Analytical Sciences, Talk
AS-027
Capillary zone electrophoresis as a capable tool in endotoxin and carbohydrate analysis
Blanka Bucsella1, Antoine Forange1, Mònica Bassas1, Franka Kálmán1
1University of Applied Sciences and Arts Northwestern Switzerland, FHNW
Biotechnological products manufactured by Gram-negative bacteria and consumed by humans or animals must be proven to be endotoxin free in order to prevent endotoxic shock, inflammation and / or sepsis. During the development of the production process, determining the endotoxin levels is important to assess the efficiency of endotoxin removal methods. The widely used, FDA approved LAL (Limulus Amebocyte Lysate) assay is both time consuming and expensive, especially during the development of endotoxin removal methods due to its high error and small dynamic range, therefore a low cost method would be beneficial. From the chemical structure point of view endotoxins are complex lipopolysaccharides that show high biodiversity, and they are lacking the UV active moieties. Considering these facts two methods are adapted and optimized for their quantitative and qualitative analysis.

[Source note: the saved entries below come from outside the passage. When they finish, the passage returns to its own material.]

/-- The bit that `FLG`, `STF` and `CLF` name is a bit of `F`. -/
theorem softFlag_lt (k : BitVec 4) : 16 + k.toNat < 32 := by omega

/-! ## The statements -/

/-- Settles O13: `NOP` answers the state it starts from, `SEC` and `CEC` write `EC`, `SCF` and `CCF` write a column. -/
theorem nopSecCecScfCcf : Obligations.NopSecCecScfCcf := by
  intro s
  refine ⟨takesBytes_length _ s, fun _ => takesBytes_length _ s, takesBytes_length _ s, takesBytes_length _ s,
    takesBytes_length _ s, ⟨encode_of_zero_nibbles rfl rfl, ?nop⟩, fun xx => ⟨encode_of_opcodeXX rfl rfl, ?sec⟩,
    ⟨encode_of_zero_nibbles rfl rfl, ?cec⟩, ⟨encode_of_zero_nibbles rfl rfl, ?scf⟩,
    ⟨encode_of_zero_nibbles rfl rfl, ?ccf⟩⟩
  case nop => exact ⟨s, exec_nop s, fun _ => rfl, rfl⟩
  case sec => exact ⟨_, exec_sec s xx, fun _ => rfl, rfl⟩
  case cec => exact ⟨_, exec_cec s, fun _ => rfl, rfl⟩
  case scf => exact completes_of_putColumn (exec_scf s) rfl rfl rfl rfl rfl rfl
  case ccf => exact completes_of_putColumn (exec_ccf s) rfl rfl rfl rfl rfl rfl

/-- Settles O14: `FLG` writes a column that keeps all flags but `Z`; `STF` and `CLF` write one bit of `F`. -/
theorem softwareFlags : Obligations.SoftwareFlags := by
  intro k s
  refine ⟨takesBytes_length _ s, takesBytes_length _ s, takesBytes_length _ s, ⟨encode_of_opcodeXY rfl rfl, ?flg⟩,
    ⟨encode_of_opcodeXY rfl rfl, ?stf⟩, ⟨encode_of_opcodeXY rfl rfl, ?clf⟩⟩
  case flg => exact completes_of_putColumn (exec_flg s k) rfl rfl rfl rfl rfl rfl
  case stf => exact completes_of_putBit (softFlag_lt k) (exec_stf s k)
  case clf => exact completes_of_putBit (softFlag_lt k) (exec_clf s k)

end Sys2Proof.Proofs.GeneralFamily
end

section
/-! PROOFS. The family 41_data_transfer.md: `LD X, IMM` (R171). -/

namespace Sys2Proof.Proofs.DataTransferFamily

open Sys2Proof Sys2Proof.Machine

/-! ## The bytes of an instruction with an immediate -/

/-- R111: the opcode's two bytes stand before the immediate's, the byte of the two fields first. -/
theorem encode_eq_opcodeXY_append {i : Instr} {o : Byte} {x y : BitVec 4} (hop : i.opcode = opcodeXY o x y) :
    encode i = [x ++ y, o] ++ leBytes i.immediate.1 i.immediate.2 := by
  have hXX : i.opcode = opcodeXX o (x ++ y) := hop.trans (StateFamily.opcodeXX_append o x y).symm
  have hlow : i.opcode.setWidth 8 = x ++ y := by
    rw [hXX]; exact BitVec.setWidth_append_eq_right
  have hhigh : (i.opcode >>> 8).setWidth 8 = typeByte i.opcode := BitVec.setWidth_ushiftRight_eq_extractLsb
  rw [encode, hlow, hhigh, hXX, typeByte_opcodeXX]
  rfl

/-! ## Instructions that write one view and nothing else -/

/-- R22: an instruction that only writes a view leaves every other bit of the registers, the flags and memory as they were. -/
theorem completes_of_writeReg {i : Instr} {s : State} {x : Reg} {v : BitVec x.bits}
    (hexec : exec i s = .next (s.writeReg x v)) :
    completes i s fun t =>
      s.regsAfter t x v ∧ s.bytesKept t ∧ t = { s with a := t.a, b := t.b, c := t.c, d := t.d } :=
  ⟨_, hexec, State.regsAfter_of_full fun _ => rfl, s.writeReg_byte x v, s.writeReg_eq x v⟩

/-- R171: the view takes the immediate at its own width. -/
theorem exec_ldImm (x : Reg) (imm : Word) (s : State) :
    exec (.ldImm x imm) s = .next (s.writeReg x (imm.setWidth x.bits)) := rfl

/-! ## The statement -/

/-- Settles O18: the immediate of `LD X, IMM` has the bytes of `X`, its length counts them, and its meaning is one register
write. That the immediate fits `X` is not needed: both its bytes and the value written are cut to the width of `X`. -/
theorem loadImmediate : Obligations.LoadImmediate := fun x imm s _ =>
  ⟨encode_eq_opcodeXY_append rfl, GeneralFamily.takesBytes_length (.ldImm x imm) s,
    completes_of_writeReg (exec_ldImm x imm s)⟩

end Sys2Proof.Proofs.DataTransferFamily
end

section
/-! PROOFS. The whole machine: the invariant of a frame boundary (R27, R33, R44), read-only program memory (R74, R83), and what
the platform alone may change (R6, R17, R50, R345). Each follows from one account of a frame, `step_ran`, and from what a
stopped frame keeps. -/

namespace Sys2Proof.Proofs.WholeMachine

open Sys2Proof Sys2Proof.Machine

/-! ## A frame, said once -/

/-- R330: a frame of a machine that is not stopped is a `Ran`, whether it halts, raises in the fetch, or runs an instruction. -/
theorem step_ran {s t : State} (h : step s = .next t) (hT : s.flag .T = false) : ∃ n, Ran n s t := by
  obtain ⟨-, ⟨hT', -⟩ | ⟨-, -, rfl⟩ | ⟨-, -, ⟨e, u, hf, rfl⟩ | ⟨i, u, v, hf, hx, rfl⟩⟩⟩ := step_next h
  case inl => rw [hT] at hT'; cases hT'
  case inr.inl =>
    have hc : Ran 1 s s.clock := (State.clock_onBus s).ran s.clock_spared State.clock_wf rfl
    obtain ⟨n, he⟩ := s.clock.endFrame_ran
    exact ⟨_, hc.trans he⟩
  case inr.inr.inl =>
    obtain ⟨l, hu⟩ := ((s.fetchDecode_keeps.1 e u hf).1).ran
    obtain ⟨m, he⟩ := u.takeException_ran e
    obtain ⟨n, ha⟩ := (u.takeException e).afterInstruction_ran
    exact ⟨_, (hu.trans he).trans ha⟩
  case inr.inr.inr =>
    obtain ⟨l, hu⟩ := ((s.fetchDecode_keeps.2 i u hf).1).ran
    obtain ⟨m, hv⟩ := exec_ran hx
    obtain ⟨n, ha⟩ := v.afterInstruction_ran
    exact ⟨_, (hu.trans hv).trans ha⟩

/-- The same in the cycles the frame counts. -/
theorem step_ran_cycles {s t : State} (h : step s = .next t) (hT : s.flag .T = false) : Ran (t.cycles - s.cycles) s t := by
  obtain ⟨n, hr⟩ := step_ran h hT
  rwa [show t.cycles - s.cycles = n by rw [hr.cycles]; omega]

/-- R356: a step of a stopped machine is a stopped frame. -/
theorem step_stopped {s t : State} (h : step s = .next t) (hT : s.flag .T = true) : t = s.stoppedFrame := by
  obtain ⟨-, ⟨-, ht⟩ | ⟨hT', -⟩ | ⟨hT', -⟩⟩ := step_next h
  case inl => exact ht
  all_goals rw [hT] at hT'; cases hT'

/-! ## The `EI` latch -/

/-- R44: `F[15:8]` reads as 0, bit by bit. -/
theorem reservedClear_iff (s : State) : s.reservedClear = true ↔ ∀ k, 8 ≤ k → k < 16 → s.f.getLsbD k = false := by
  rw [State.reservedClear, beq_iff_eq]
  constructor
  · intro h k h8 h16
    have hk := congrArg (fun v => v.getLsbD (k - 8)) h
    simpa [show k - 8 < 8 by omega, show 8 + (k - 8) = k by omega] using hk
  · intro h
    ext i hi
    simpa using h (8 + i) (by omega) (by omega)

/-- Of the four parts of the invariant a frame's account speaks of the first three. -/
theorem sound_of_ran {s t : State} {n : Nat} (hs : s.sound = true) (h : Ran n s t) (he : t.eiSettled = true) :
    t.sound = true := by
  simp only [State.sound, Bool.and_eq_true] at hs ⊢
  obtain ⟨⟨⟨hmem, hstack⟩, hres⟩, -⟩ := hs
  refine ⟨⟨⟨h.wf hmem, h.stack hstack⟩, (reservedClear_iff t).2 fun k h8 h16 => ?_⟩, he⟩
  rw [h.reserved k h8 h16]
  exact (reservedClear_iff s).1 hres k h8 h16

/-- R349: the end of a frame commits the latch. -/
theorem endFrame_eiSettled (s : State) : s.endFrame.eiSettled = true := by
  unfold State.endFrame
  simp only
  split
  case isTrue hf => simp [State.eiSettled, hf]
  case isFalse =>
    unfold State.commitEi State.eiSettled
    split
    · simp
    · simp [*]

/-- What follows an instruction leaves the latch settled; where `STOP` skips it the latch must have been clear. -/
theorem afterInstruction_eiSettled {s : State} (h : s.ei = false ∨ s.flag .T = false) :
    s.afterInstruction.eiSettled = true := by
  unfold State.afterInstruction
  split
  case isTrue hskip =>
    rcases Bool.or_eq_true_iff.1 hskip with hf | hT
    · simp [State.eiSettled, hf]
    · have hei : s.ei = false := h.resolve_right (by simp [hT])
      simp [State.eiSettled, hei]
  case isFalse =>
    simp only
    split
    case isTrue hf => simp [State.eiSettled, hf]
    case isFalse => exact endFrame_eiSettled _

/-- An instruction that starts with the latch and `F.T` clear sets at most one of them: `EI` the latch, `STOP` the flag. -/
theorem exec_ei_or_stop {i : Instr} {s t : State} (h : exec i s = .next t) (hei : s.ei = false) (hT : s.flag .T = false) :
    t.ei = false ∨ t.flag .T = false := by
  rcases exec_next h with ⟨e, n, u, rfl, hb, -, -⟩ | ⟨n, u, hm, -, hf, -, he, -⟩
  · left
    obtain ⟨-, hkeep, -⟩ := u.takeException_keeps e
    rw [hkeep, hb.ei, hei]
  rcases he with he | rfl
  · exact .inl (he.trans hei)
  · right
    rcases hf 0 (by omega) with h0 | ⟨-, h0⟩ | ⟨-, h0⟩ | ⟨j, h0, -⟩
    · exact (h0.trans (hm.bus.low 0 (by omega))).trans hT
    · cases h0
    · cases h0
    · omega

/-- Fetch and decode leave the latch and the low half of `F`. -/
theorem refetched_keeps {s u : State} (h : s.refetched u) : u.ei = s.ei ∧ u.flag .T = s.flag .T := by
  obtain ⟨n, hb, -, -⟩ := h
  exact ⟨hb.ei, hb.low 0 (by omega)⟩

/-- R33: every frame of a machine that is not stopped ends with the latch settled. -/
theorem step_eiSettled {s t : State} (hei : s.eiSettled = true) (h : step s = .next t) (hT : s.flag .T = false) :
    t.eiSettled = true := by
  obtain ⟨hfault, hcase⟩ := step_next h
  have hclear : s.ei = false := by simpa [State.eiSettled, hfault] using hei
  rcases hcase with ⟨hT', -⟩ | ⟨-, -, rfl⟩ | ⟨-, -, ⟨e, u, hf, rfl⟩ | ⟨i, u, v, hf, hx, rfl⟩⟩
  · rw [hT] at hT'; cases hT'
  · exact endFrame_eiSettled _
  · obtain ⟨hu, -⟩ := refetched_keeps (s.fetchDecode_keeps.1 e u hf).1
    obtain ⟨-, hkeep, -⟩ := u.takeException_keeps e
    exact afterInstruction_eiSettled (.inl (hkeep.trans (hu.trans hclear)))
  · obtain ⟨hu, huT⟩ := refetched_keeps (s.fetchDecode_keeps.2 i u hf).1
    exact afterInstruction_eiSettled (exec_ei_or_stop hx (hu.trans hclear) (huT.trans hT))

/-- R356: a stopped frame keeps the invariant: of what it speaks of only bit 0 of `F` may change. -/
theorem stoppedFrame_sound {s : State} (h : s.sound = true) : s.stoppedFrame.sound = true := by
  obtain ⟨hrest, hbits⟩ := s.stoppedFrame_keeps
  simp only [State.sound, Bool.and_eq_true] at h ⊢
  obtain ⟨⟨⟨hmem, hstack⟩, hres⟩, hei⟩ := h
  have hres' : s.stoppedFrame.reservedClear = true := (reservedClear_iff _).2 fun k h8 h16 => by
    rw [hbits k (by omega)]
    exact (reservedClear_iff s).1 hres k h8 h16
  rw [hrest] at hres' ⊢
  exact ⟨⟨⟨hmem, hstack⟩, hres'⟩, hei⟩

/-! ## The statements about a step -/

/-- Settles O56: a stopped frame keeps the invariant; any other is a `Ran`, which keeps memory canonical, the stack pointer in
its window and `F[15:8]`, and settles the latch. -/
theorem everyStepKeepsTheInvariant : Obligations.EveryStepKeepsTheInvariant := by
  intro s t hs hstep
  cases hT : s.flag .T with
  | true => rw [step_stopped hstep hT]; exact stoppedFrame_sound hs
  | false =>
    have hei : s.eiSettled = true := by
      simp only [State.sound, Bool.and_eq_true] at hs
      exact hs.2
    exact sound_of_ran hs (step_ran_cycles hstep hT) (step_eiSettled hei hstep hT)

/-- Settles O57: the reset values, evaluated. -/
theorem resetMeetsTheInvariant : Obligations.ResetMeetsTheInvariant := by
  unfold Obligations.ResetMeetsTheInvariant
  decide

/-- Settles O58: a stopped frame writes no memory; in any other the CPU writes where it may write data, or in the stack window,
and both lie above the program (`Ran.low`). -/
theorem programMemoryIsReadOnly : Obligations.ProgramMemoryIsReadOnly := by
  intro s t adr hs hstep hlow hspared
  cases hT : s.flag .T with
  | true =>
    rw [step_stopped hstep hT, s.stoppedFrame_keeps.1]
    rfl
  | false =>
    simp only [State.sound, Bool.and_eq_true] at hs
    exact (step_ran_cycles hstep hT).low hs.1.1.2 adr hlow hspared

/-! ## The platform's acts -/

/-- R345: a raised or a cleared line is one bit of `IF`. -/
theorem putBit_replaces (v : Word) (k : BitVec 5) (b : Bool) : bitReplaced k.toNat b v (putBit v k.toNat b) :=
  fun i _ => putBit_getLsbD v k.toNat b i (show k.toNat < 32 from k.isLt)

/-- R45: the software flags are the upper half of `F`. -/
theorem putField_upper (f : Word) (h : Half) : putField f 16 h = h ++ f.extractLsb' 0 16 := by
  apply BitVec.eq_of_getLsbD_eq
  intro i hi
  rw [putField_getLsbD f 16 h i hi]
  have happ : (h ++ f.extractLsb' 0 16 : Word).getLsbD i = BitVec.getLsbD (w := 16 + 16) (h ++ f.extractLsb' 0 16) i := rfl
  rw [happ, BitVec.getLsbD_append]
  by_cases h16 : i < 16
  · simp [h16, show ¬ 16 ≤ i by omega]
  · simp [h16, show 16 ≤ i by omega, hi]

/-- R83: a byte written behind the bus is that byte of memory and no other. -/
theorem byte_writeByte (s : State) (adr a : Addr) (b : Byte) :
    (s.acts [.writeByte adr b]).byte a = if a = adr then b else s.byte a := by
  simp [State.acts, State.platformEvent, State.byte, BitVec.toNat_inj]

/-- R356: a bit of `IF` after a stopped frame was pending before, or is a line the platform raised in it. -/
theorem stoppedFrame_set {s : State} {k : BitVec 5} (h : s.stoppedFrame.intFlags.getLsbD k.toNat = true) :
    s.intFlags.getLsbD k.toNat = true ∨
      ∃ now later, s.standby = now :: later ∧ now.lines.getLsbD k.toNat = true := by
  rw [s.stoppedFrame_keeps.1] at h
  simp only [BitVec.getLsbD_or, Bool.or_eq_true] at h
  refine h.imp_right fun hline => ?_
  cases hst : s.standby with
  | nil => simp [hst] at hline
  | cons now later => exact ⟨now, later, rfl, by simpa [hst] using hline⟩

In order to determine the total endotoxin content in biopolymers produced by Gram-negative bacteria, based on [1], we have installed and optimized an indirect-UV detection method utilizing CZE-DAD. In the high UV absorbing background electrolyte (BGE), proteins and nucleotides of the crude samples are not detected meanwhile non-UV absorbing native endotoxins provide negative peaks. Due to their specific electrophoretic mobilities endotoxins are sufficiently separated from other non-UV absorbing species like carbohydrates or small ions. Endotoxin standards from different biological sources and of different purity are analyzed; results are compared to each other and to the LAL assay.
For the characterization of the diversity of the polysaccharide (O-antigen) part of the different endotoxins, an on-column reaction based CZE-DAD method was installed and optimized [2]. Liposaccharides or after quantitative hydrolysis the respective monosaccharaides are separated at high pH (12.6). Employing a DAD in the capillary detection window, the carbohydrates undergo an on-column reaction resulting in UV active species which are detectable. They are detected by direct UV-detection at 270 nm with a LOQ of about 10 µg / ml. Detection sensitivity is improved with the application of cationic surface modifiers in the background electrolyte.
[1] Freitag R., Fix M, Brüggemann O., Electrophoresis, 1997, 10, 1899-905.
[2] Rovio S., Yli-Kauhaluoma J., Siren H., Electrophoresis, 2007, 28, 3129.